[Stored data]
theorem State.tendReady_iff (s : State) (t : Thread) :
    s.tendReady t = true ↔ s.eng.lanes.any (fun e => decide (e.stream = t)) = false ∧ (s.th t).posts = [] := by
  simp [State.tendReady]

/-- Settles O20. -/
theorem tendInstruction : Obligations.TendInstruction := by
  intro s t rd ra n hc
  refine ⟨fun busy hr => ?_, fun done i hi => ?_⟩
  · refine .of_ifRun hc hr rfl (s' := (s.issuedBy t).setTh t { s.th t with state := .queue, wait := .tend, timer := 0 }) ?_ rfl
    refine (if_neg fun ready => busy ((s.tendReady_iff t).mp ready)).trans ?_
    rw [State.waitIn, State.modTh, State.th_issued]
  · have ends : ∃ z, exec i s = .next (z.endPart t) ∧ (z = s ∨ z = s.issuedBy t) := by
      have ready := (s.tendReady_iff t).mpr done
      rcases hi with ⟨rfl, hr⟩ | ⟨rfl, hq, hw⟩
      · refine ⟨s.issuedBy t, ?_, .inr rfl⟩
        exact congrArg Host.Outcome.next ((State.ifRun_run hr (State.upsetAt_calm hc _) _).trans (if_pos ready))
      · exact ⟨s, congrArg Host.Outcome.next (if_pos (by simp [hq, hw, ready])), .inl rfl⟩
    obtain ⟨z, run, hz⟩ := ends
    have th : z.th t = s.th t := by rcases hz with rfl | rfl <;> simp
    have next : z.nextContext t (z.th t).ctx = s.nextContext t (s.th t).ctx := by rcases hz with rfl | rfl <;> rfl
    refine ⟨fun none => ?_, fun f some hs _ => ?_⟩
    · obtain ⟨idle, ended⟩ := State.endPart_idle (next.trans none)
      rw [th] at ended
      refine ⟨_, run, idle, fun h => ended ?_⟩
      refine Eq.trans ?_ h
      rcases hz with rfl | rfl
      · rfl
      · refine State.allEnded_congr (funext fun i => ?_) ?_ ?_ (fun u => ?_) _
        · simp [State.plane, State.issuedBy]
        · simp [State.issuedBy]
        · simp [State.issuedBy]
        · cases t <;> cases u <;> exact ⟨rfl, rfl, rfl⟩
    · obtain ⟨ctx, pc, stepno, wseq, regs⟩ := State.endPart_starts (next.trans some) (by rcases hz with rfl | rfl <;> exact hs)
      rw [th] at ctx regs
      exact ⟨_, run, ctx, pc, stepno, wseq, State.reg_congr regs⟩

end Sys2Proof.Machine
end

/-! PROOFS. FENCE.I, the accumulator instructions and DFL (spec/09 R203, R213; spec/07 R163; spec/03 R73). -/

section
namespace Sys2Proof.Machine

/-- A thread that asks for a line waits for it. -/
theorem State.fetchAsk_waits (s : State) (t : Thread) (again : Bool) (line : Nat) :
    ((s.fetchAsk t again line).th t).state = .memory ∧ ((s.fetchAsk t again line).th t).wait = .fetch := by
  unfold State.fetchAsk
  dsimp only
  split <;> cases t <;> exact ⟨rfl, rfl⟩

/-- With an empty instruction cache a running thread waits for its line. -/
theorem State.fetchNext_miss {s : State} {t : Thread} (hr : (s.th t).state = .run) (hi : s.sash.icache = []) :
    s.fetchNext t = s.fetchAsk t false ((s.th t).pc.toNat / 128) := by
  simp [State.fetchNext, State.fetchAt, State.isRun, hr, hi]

* * *

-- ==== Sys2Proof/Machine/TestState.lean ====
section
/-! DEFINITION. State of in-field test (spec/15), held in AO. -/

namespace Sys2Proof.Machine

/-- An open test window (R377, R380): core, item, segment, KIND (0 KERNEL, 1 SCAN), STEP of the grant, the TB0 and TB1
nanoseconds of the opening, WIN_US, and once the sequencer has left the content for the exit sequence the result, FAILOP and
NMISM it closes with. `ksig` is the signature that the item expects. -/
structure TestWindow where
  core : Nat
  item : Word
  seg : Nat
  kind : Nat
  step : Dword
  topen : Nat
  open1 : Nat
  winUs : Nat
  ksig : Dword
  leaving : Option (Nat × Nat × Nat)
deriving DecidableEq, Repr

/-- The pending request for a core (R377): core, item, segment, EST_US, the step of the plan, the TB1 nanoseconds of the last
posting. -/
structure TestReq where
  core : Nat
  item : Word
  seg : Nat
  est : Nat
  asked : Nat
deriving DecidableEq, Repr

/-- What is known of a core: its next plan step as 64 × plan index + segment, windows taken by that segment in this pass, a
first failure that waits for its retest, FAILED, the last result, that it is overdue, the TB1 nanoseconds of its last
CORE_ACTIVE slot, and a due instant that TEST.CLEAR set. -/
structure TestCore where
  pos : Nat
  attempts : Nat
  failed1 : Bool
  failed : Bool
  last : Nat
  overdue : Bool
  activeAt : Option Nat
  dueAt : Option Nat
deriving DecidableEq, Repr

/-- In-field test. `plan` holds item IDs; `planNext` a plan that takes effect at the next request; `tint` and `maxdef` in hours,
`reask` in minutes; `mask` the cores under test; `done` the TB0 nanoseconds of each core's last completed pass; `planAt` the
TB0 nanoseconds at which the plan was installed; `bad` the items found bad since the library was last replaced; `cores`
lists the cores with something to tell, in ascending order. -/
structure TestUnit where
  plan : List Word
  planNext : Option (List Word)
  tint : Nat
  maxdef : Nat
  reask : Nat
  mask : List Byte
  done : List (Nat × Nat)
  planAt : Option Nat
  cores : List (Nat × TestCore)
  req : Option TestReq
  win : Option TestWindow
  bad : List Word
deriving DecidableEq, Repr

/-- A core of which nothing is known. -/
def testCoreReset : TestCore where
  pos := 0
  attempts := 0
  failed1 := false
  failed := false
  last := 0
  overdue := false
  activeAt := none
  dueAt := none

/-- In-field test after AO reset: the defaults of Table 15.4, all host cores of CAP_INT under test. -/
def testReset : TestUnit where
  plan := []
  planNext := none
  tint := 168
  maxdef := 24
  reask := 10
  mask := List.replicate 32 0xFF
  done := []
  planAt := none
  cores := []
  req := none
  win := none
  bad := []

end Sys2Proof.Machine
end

* * *

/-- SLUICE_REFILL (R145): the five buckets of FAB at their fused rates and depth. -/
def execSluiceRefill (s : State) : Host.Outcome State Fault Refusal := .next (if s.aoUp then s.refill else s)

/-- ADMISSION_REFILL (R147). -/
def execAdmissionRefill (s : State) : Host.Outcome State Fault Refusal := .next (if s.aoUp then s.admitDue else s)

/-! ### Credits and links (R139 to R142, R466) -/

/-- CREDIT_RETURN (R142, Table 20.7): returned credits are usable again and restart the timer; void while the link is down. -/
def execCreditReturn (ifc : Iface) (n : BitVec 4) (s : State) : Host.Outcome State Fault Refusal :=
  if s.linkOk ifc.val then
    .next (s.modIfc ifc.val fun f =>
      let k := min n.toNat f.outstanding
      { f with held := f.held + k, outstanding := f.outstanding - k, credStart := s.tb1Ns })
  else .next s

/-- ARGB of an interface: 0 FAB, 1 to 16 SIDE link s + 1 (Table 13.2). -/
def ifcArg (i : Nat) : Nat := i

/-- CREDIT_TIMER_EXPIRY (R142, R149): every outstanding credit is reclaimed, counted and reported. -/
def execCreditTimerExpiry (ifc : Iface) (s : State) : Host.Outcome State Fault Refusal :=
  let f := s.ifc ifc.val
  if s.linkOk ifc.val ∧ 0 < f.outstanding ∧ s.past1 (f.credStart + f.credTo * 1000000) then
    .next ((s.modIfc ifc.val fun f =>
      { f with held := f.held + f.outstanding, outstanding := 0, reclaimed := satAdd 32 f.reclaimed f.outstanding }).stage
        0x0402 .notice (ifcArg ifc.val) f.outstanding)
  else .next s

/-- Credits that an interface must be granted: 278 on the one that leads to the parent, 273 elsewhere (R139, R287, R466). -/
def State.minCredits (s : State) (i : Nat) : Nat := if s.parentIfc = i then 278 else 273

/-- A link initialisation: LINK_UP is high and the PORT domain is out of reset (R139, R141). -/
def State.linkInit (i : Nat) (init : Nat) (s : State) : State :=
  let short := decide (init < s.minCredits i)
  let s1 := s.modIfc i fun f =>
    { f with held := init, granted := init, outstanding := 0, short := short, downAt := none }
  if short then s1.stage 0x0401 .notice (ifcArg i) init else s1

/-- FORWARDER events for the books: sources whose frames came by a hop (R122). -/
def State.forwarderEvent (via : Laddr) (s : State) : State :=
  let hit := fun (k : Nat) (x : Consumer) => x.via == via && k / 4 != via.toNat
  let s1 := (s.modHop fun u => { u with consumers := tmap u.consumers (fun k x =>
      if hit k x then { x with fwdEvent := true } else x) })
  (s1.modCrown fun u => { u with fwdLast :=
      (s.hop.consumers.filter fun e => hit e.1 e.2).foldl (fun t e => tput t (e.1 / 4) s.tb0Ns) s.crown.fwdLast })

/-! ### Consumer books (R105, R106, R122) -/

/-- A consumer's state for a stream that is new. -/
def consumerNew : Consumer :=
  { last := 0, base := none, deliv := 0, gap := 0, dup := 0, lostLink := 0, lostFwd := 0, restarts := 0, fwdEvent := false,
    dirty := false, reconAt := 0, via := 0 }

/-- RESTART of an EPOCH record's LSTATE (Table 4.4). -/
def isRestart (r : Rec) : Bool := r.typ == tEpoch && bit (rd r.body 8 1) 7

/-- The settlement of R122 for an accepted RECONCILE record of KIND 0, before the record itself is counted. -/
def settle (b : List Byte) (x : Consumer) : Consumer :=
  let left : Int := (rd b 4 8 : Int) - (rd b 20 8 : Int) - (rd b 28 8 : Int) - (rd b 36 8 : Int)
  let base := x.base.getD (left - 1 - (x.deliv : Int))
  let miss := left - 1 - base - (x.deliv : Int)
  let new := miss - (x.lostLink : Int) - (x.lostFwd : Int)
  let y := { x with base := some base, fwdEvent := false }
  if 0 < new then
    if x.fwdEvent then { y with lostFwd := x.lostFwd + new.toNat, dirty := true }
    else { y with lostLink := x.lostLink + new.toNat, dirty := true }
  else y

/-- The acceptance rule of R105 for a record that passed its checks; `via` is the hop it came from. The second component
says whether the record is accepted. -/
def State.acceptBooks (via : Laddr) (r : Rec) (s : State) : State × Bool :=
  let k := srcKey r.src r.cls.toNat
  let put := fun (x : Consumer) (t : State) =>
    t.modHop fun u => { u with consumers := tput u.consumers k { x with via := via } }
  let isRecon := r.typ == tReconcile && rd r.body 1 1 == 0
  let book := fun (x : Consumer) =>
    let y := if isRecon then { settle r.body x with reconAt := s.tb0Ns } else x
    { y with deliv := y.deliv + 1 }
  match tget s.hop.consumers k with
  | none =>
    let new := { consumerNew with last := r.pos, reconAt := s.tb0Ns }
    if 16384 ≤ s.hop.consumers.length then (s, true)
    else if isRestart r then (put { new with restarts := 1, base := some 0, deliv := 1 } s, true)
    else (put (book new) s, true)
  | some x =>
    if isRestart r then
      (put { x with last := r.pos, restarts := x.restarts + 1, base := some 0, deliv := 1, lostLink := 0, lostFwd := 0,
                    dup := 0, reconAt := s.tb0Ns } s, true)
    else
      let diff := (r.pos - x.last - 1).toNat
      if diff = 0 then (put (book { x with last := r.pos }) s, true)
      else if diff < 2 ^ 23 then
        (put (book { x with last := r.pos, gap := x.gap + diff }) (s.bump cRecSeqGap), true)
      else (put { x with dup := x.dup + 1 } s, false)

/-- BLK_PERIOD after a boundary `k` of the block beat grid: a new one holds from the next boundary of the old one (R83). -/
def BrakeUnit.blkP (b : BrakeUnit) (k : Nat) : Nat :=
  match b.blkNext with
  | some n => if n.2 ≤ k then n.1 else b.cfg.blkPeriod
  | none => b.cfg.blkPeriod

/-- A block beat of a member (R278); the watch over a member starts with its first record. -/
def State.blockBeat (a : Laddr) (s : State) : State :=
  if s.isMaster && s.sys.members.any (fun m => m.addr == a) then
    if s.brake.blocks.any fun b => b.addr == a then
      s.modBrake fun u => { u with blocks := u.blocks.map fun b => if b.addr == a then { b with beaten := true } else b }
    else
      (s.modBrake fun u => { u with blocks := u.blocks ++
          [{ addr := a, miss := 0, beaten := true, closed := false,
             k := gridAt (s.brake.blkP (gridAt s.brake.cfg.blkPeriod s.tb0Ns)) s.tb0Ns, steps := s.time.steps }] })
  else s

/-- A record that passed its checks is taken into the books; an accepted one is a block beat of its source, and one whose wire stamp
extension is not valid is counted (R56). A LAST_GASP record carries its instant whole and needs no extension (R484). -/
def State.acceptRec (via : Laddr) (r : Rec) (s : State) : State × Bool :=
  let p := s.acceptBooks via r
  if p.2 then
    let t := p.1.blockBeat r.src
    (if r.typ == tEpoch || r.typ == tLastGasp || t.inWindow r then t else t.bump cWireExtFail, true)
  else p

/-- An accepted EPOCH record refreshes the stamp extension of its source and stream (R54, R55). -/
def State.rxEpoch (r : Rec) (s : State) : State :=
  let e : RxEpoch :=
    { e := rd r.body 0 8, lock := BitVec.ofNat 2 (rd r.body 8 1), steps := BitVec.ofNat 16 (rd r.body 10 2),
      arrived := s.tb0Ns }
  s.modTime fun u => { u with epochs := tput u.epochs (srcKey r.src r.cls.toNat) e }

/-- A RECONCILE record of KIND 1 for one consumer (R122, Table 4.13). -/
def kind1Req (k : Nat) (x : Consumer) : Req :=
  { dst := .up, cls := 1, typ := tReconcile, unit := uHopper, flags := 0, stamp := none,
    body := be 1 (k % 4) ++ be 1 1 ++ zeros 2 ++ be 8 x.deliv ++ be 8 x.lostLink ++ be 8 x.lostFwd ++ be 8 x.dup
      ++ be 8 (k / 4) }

[Exercise brief] Every line above from the line with "theorem State.tendReady_iff (s" to the line with "obtain ⟨z, run, hz⟩ := ends", inclusive, must be returned exactly; no other line belongs in the reply.

[Finished exercise]
theorem State.tendReady_iff (s : State) (t : Thread) :
    s.tendReady t = true ↔ s.eng.lanes.any (fun e => decide (e.stream = t)) = false ∧ (s.th t).posts = [] := by
  simp [State.tendReady]

/-- Settles O20. -/
theorem tendInstruction : Obligations.TendInstruction := by
  intro s t rd ra n hc
  refine ⟨fun busy hr => ?_, fun done i hi => ?_⟩
  · refine .of_ifRun hc hr rfl (s' := (s.issuedBy t).setTh t { s.th t with state := .queue, wait := .tend, timer := 0 }) ?_ rfl
    refine (if_neg fun ready => busy ((s.tendReady_iff t).mp ready)).trans ?_
    rw [State.waitIn, State.modTh, State.th_issued]
  · have ends : ∃ z, exec i s = .next (z.endPart t) ∧ (z = s ∨ z = s.issuedBy t) := by
      have ready := (s.tendReady_iff t).mpr done
      rcases hi with ⟨rfl, hr⟩ | ⟨rfl, hq, hw⟩
      · refine ⟨s.issuedBy t, ?_, .inr rfl⟩
        exact congrArg Host.Outcome.next ((State.ifRun_run hr (State.upsetAt_calm hc _) _).trans (if_pos ready))
      · exact ⟨s, congrArg Host.Outcome.next (if_pos (by simp [hq, hw, ready])), .inl rfl⟩
    obtain ⟨z, run, hz⟩ := ends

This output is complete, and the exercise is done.